▸ WORK TASK
Every line of the records below from the line with "inductive Pin where" up to and including the line with "inductive JtagInstr where" must be reproduced exactly, and no line outside that range.

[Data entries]
□ □ □ □ □
-- ==== Sys2Proof/Syntax.lean ====
section
/-! DEFINITION. The commands of the block, whole: the Prehotrix operations of one bundle, the operand
types of the commands, and `Instr`, one constructor for each row of the opcode table. -/

namespace Sys2Proof

/-- Who issues a register access: the Bus Matrix master number of R190, and for HIF (master 6) whether
the request comes from PF1, the Guest (R351). -/
structure Req where
  master : Fin 12
  guest  : Bool
deriving DecidableEq, Repr

/-- The Owner function of the host (master HIF, PF0). -/
def Req.owner : Req := ⟨6, false⟩

/-- The `t` operand of MAC, MSB, MPY and MPYN: a D register, or the glide factor G (tg = 1, R78). -/
inductive MulT where
  | reg (t : Fin 16)
  | g
deriving DecidableEq, Repr

/-- EXT's rounding field (R76): 0b00 to 0b10. -/
inductive Rm where
  /-- Round to nearest, ties to even. -/
  | rne
  /-- Truncate toward minus infinity. -/
  | trunc
  /-- TPDF dither, then round to nearest even. -/
  | tpdf
deriving DecidableEq, Repr

/-- SEL's condition field, and the lane-0 conditions of BC (R76, R98): 0b000 to 0b101. -/
inductive Cond where
  | z | nz | n | nn | nOrZ | nnAndNz
deriving DecidableEq, Repr

/-- The arithmetic slot (R76). Fields the encoding forbids are not representable, but for NORM's d = c. -/
inductive ArithOp where
  | nop
  | mac (m : Fin 4) (s : Fin 16) (t : MulT)
  | msb (m : Fin 4) (s : Fin 16) (t : MulT)
  | mpy (m : Fin 4) (s : Fin 16) (t : MulT)
  | mpyn (m : Fin 4) (s : Fin 16) (t : MulT)
  | macl (m : Fin 4) (s t : Fin 16)
  | msbl (m : Fin 4) (s t : Fin 16)
  | clr (m : Fin 4)
  | lda (m : Fin 4) (s : Fin 16)
  | ext (d : Fin 16) (m : Fin 4) (sh : BitVec 5) (rm : Rm)
  | norm (d c : Fin 16) (m : Fin 4)
  | add (d s t : Fin 16)
  | sub (d s t : Fin 16)
  | min (d s t : Fin 16)
  | max (d s t : Fin 16)
  | sel (d s t : Fin 16) (cond : Cond)
  | cmp (s t : Fin 16)
  | and (d s t : Fin 16)
  | or (d s t : Fin 16)
  | xor (d s t : Fin 16)
  | shl (d s t : Fin 16)
  | asr (d s t : Fin 16)
  | scale (d s t : Fin 16)
  | expt (d s : Fin 16)
  | abs (d s : Fin 16)
  | neg (d s : Fin 16)
  | mov (d s : Fin 16)
  | addi (d s : Fin 16) (imm : BitVec 9)
  | cmpi (s : Fin 16) (imm : BitVec 9)
  | shli (d s : Fin 16) (imm : BitVec 5)
  | asri (d s : Fin 16) (imm : BitVec 5)
  | lsri (d s : Fin 16) (imm : BitVec 5)
  | bcst (d s : Fin 16) (k : Fin 4)
  | movi (d : Fin 16) (imm : BitVec 16) (h : Bool)
deriving DecidableEq, Repr

/-- A memory slot (R90): `i` names the pointer, `j` the modifier within the pointer's half. -/
inductive MemOp where
  | nop
  | ldq (r : Fin 16) (i : Fin 8) (j : Fin 4)
  | ldw (r : Fin 16) (i : Fin 8) (j : Fin 4)
  | stq (r : Fin 16) (i : Fin 8) (j : Fin 4)
  | stw (r : Fin 16) (i : Fin 8) (j : Fin 4)
  | ldr (r : Fin 16) (i : Fin 8) (j : Fin 4)
  | ldl (r : Fin 8) (i : Fin 8) (j : Fin 4)
  | str (r : Fin 16) (i : Fin 8) (j : Fin 4)
  | stl (r : Fin 8) (i : Fin 8) (j : Fin 4)
deriving DecidableEq, Repr

/-- The control slot, 16-bit and wide (R95, R96, R92). -/
inductive CtlOp where
  | nop
  | endSlice
  | rte
  | ei
  | di
  | gadv
  | gset (j : BitVec 5)
  | clrf (mask : BitVec 8)
  | pwait (t : Fin 16)
  | addp (i j : Fin 8)
  | mtp (i : Fin 8) (d : Fin 16)
  | mtn (i : Fin 8) (d : Fin 16)
  | mtl (i : Fin 8) (d : Fin 16)
  | ldpq (i : Fin 8) (q : BitVec 11)
  | setn (i : Fin 8) (imm : BitVec 10)
  | setl (i : Fin 8) (imm : BitVec 10)
  | bra (rel : BitVec 12)
  | bc (cond : Fin 8) (rel : BitVec 9)
  | djn (d : Fin 16) (rel : BitVec 8)
  | rpt (n : BitVec 12)
  | rptw (n : BitVec 16)
  | jmp (pc : BitVec 13)
  | setp (i : Fin 8) (addr : BitVec 16)
  | setnw (i : Fin 8) (imm : BitVec 16)
  | setlw (i : Fin 8) (imm : BitVec 16)
  | pget (t : Fin 16) (i : Fin 8) (s cnt : Fin 16)
  | pput (t : Fin 16) (i : Fin 8) (s cnt : Fin 16)
deriving DecidableEq, Repr

/-- One bundle (R73): the slots that issue in the same engine cycle. -/
structure Bundle where
  a : ArithOp
  x : MemOp
  y : MemOp
  c : CtlOp
deriving DecidableEq, Repr

/-- The complete no-operation (R74). -/
def Bundle.nop : Bundle := ⟨.nop, .nop, .nop, .nop⟩

/-- Which memory slot of a bundle an operation occupies. -/
inductive Slot where
  | x | y
deriving DecidableEq, Repr

/-- One beat of 32 bytes with its byte strobes (R191). For a read, the strobes name the bytes wanted. -/
structure Beat where
  data : BitVec 256
  strb : BitVec 32
deriving DecidableEq, Repr

/-- A Bus Matrix transaction: 1 to 16 beats from a 32-byte-aligned start (R191, R196). As a command's operand, of a
master with a narrow port, the burst of that port: beats of its width from a multiple of it, each in the low bytes of
its `Beat`, before the width converter packs and divides it (R190, R192). -/
structure Txn where
  master : Fin 12
  guest  : Bool
  write  : Bool
  locked : Bool
  addr   : BitVec 32
  beats  : List Beat
deriving DecidableEq, Repr

/-- Where Clove delivers: an engine's event interface or a house core (R206). -/
inductive Dest where
  | engine (e : Fin 32)
  | core (c : Fin 2)
deriving DecidableEq, Repr

/-- One serial-audio frame as the pins carry it (R223, R237): BCLK periods since the last frame start,
offset of the frame start from the master frame start in ns, engine cycles since the last frame start,
and the level of SDI at each rising and each falling BCLK edge that follows the WS edge of the frame start. -/
structure SapFrame where
  bclks   : Nat
  offset  : Int
  elapsed : Nat
  rise    : List Bool
  fall    : List Bool
deriving DecidableEq, Repr

/-- The preamble that opens an AES3 subframe (R241). -/
inductive Preamble where
  | x | y | z | none
deriving DecidableEq, Repr

/-- One AES3 subframe: time slots 4 to 31 as bits 0 to 27, and whether a biphase violation occurred (R242, R243). -/
structure Subframe where
  pre       : Preamble
  violation : Bool
  slots     : BitVec 28
deriving DecidableEq, Repr

/-- One AES3 frame: both subframes, the offset of its start from the master frame start in ns, and the
engine cycles since the last frame start (R241). -/
structure AesFrame where
  a : Subframe
  b : Subframe
  offset  : Int
  elapsed : Nat
deriving DecidableEq, Repr

/-- A frame as a network port receives it: its bytes from the destination address to the end of the FCS,
and what the line reported of it (R259, R268); or, with `sfd`, only the start of a frame, its first bit after the
SFD, of a preemptable frame where `frags` is not 0 (R260, R274); or the peer's answer to the verify exchange of
Clause 99, which carries no frame. -/
structure RxFrame where
  bytes    : List Byte
  codeErr  : Bool
  reasmErr : Bool
  frags    : Nat
  verified : Bool := false
  sfd      : Bool := false
deriving DecidableEq, Repr

/-- A Dongo frame's kind field (R314). -/
inductive DngKind where
  | audio | casc | time | event | mirror | ack | nak | hello | other
deriving DecidableEq, Repr

/-- A Dongo frame whose CRC-32 holds: its header fields and its payload (R314). -/
structure DngFrame where
  kind    : DngKind
  seq     : BitVec 12
  block   : Word
  chan    : BitVec 8
  cnt     : BitVec 8
  payload : List Byte
deriving DecidableEq, Repr

/-- A record on Anise's M path (R334, R335): a commit or status record as its eight words, or a delta
record as its header kind and body. -/
inductive AniRecord where
  | fixed (words : List Word)
  | delta (kind : BitVec 4) (body : List Byte)
deriving DecidableEq, Repr

/-- The two Anise paths (R328), or both at once (R339). -/
inductive AniPath where
  | h | m
deriving DecidableEq, Repr

/-- What R348 gives a function's configuration space: vendor and device ID, class code, subsystem IDs, the control of its
MSI-X capability, its maximum payload and read request size, and its AER uncorrectable error status. The spec gives no
offsets. PRESUMED, from PCI Express: assumption 113. -/
inductive CfgItem where
  | ids | classCode | subsystem | msixControl | deviceControl | aerStatus
deriving DecidableEq, Repr

/-- A host request TLP (R349, R372): a memory read or write with its byte enables, a read or write of the MSI-X BAR, or a
read or write of configuration space. -/
inductive Tlp where
  | read (fn : Fin 2) (addr : BitVec 32) (en : List Bool)
  | write (fn : Fin 2) (addr : BitVec 32) (data : List (Byte × Bool))
  | msixWrite (fn : Fin 2) (off : BitVec 14) (data : Word)
  | msixRead (fn : Fin 2) (off : BitVec 14)
  | cfgRead (fn : Fin 2) (item : CfgItem)
  | cfgWrite (fn : Fin 2) (item : CfgItem) (data : Word)
deriving DecidableEq, Repr

/-- A sample of what a power-on reset depends on: PORn and VDD_AON in mV (R389), with BOOT[1:0] (R381), and which of I/O
banks 0–4 have a supply of 3.3 V (R390). -/
structure PorPins where
  boot : BitVec 2
  io33 : BitVec 5
  porn : Bool
  aon  : Nat
deriving DecidableEq, Repr

/-- What the fuse array loads (R381 step 1): per unit hard repairs, IDs, key hash, minimum version,
debug lock, and whether an uncorrectable error was found. -/
structure Fuses where
  hard     : List (Nat × Nat)
  vendor   : BitVec 16
  subsys   : Word
  keyHash  : BitVec 256
  minVer   : Word
  dbgLock  : Bool
  eccErr   : Bool
  mfrCode  : BitVec 11
deriving DecidableEq, Repr

/-- What the self-test finds of one repair unit (R183): failing columns at step 1, and whether it still
fails at step 3. -/
structure UnitTest where
  unit      : Fin 728
  failCols  : Nat
  stillBad  : Bool
deriving DecidableEq, Repr

/-- The output pins with a boundary cell (R384, R387, R392), and TDO. -/
inductive Pin where
  | sapSdo (n : Fin 24) | sapBclk (n : Fin 24) | sapWs (n : Fin 24) | aesTx (n : Fin 8) | mclk (m : Fin 4) | wclkOut
  | hbTx | faultN | gpio (n : Fin 16) | qspiClk | qspiIo (n : Fin 4) | tdo
  | macTx (n : Fin 2) | dngTx (n lane : Fin 4) | pcieTx (lane : Fin 4)
deriving DecidableEq, Repr

/-- The TAP instructions of R384; PRELOAD with what is shifted into the boundary cells. -/
inductive JtagInstr where
  | bypass | idcode | extest | extestPulse | extestTrain
  | samplePreload (cells : List (Pin × Bool))
  | debug (t : Txn)
deriving DecidableEq, Repr

/-- The PTP messages an instance sends (R289): Sync as one-step or two-step, and the answers to a Delay_Req and a
Pdelay_Req. -/
inductive PtpMsg where
  | sync (oneStep : Bool)
  | announce | delayReq | pdelayReq | delayResp | pdelayResp
deriving DecidableEq, Repr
□ □ □ □ □
▸ SOLUTION FOR THIS EXERCISE
inductive Pin where
  | sapSdo (n : Fin 24) | sapBclk (n : Fin 24) | sapWs (n : Fin 24) | aesTx (n : Fin 8) | mclk (m : Fin 4) | wclkOut
  | hbTx | faultN | gpio (n : Fin 16) | qspiClk | qspiIo (n : Fin 4) | tdo
  | macTx (n : Fin 2) | dngTx (n lane : Fin 4) | pcieTx (lane : Fin 4)
deriving DecidableEq, Repr

/-- The TAP instructions of R384; PRELOAD with what is shifted into the boundary cells. -/
inductive JtagInstr where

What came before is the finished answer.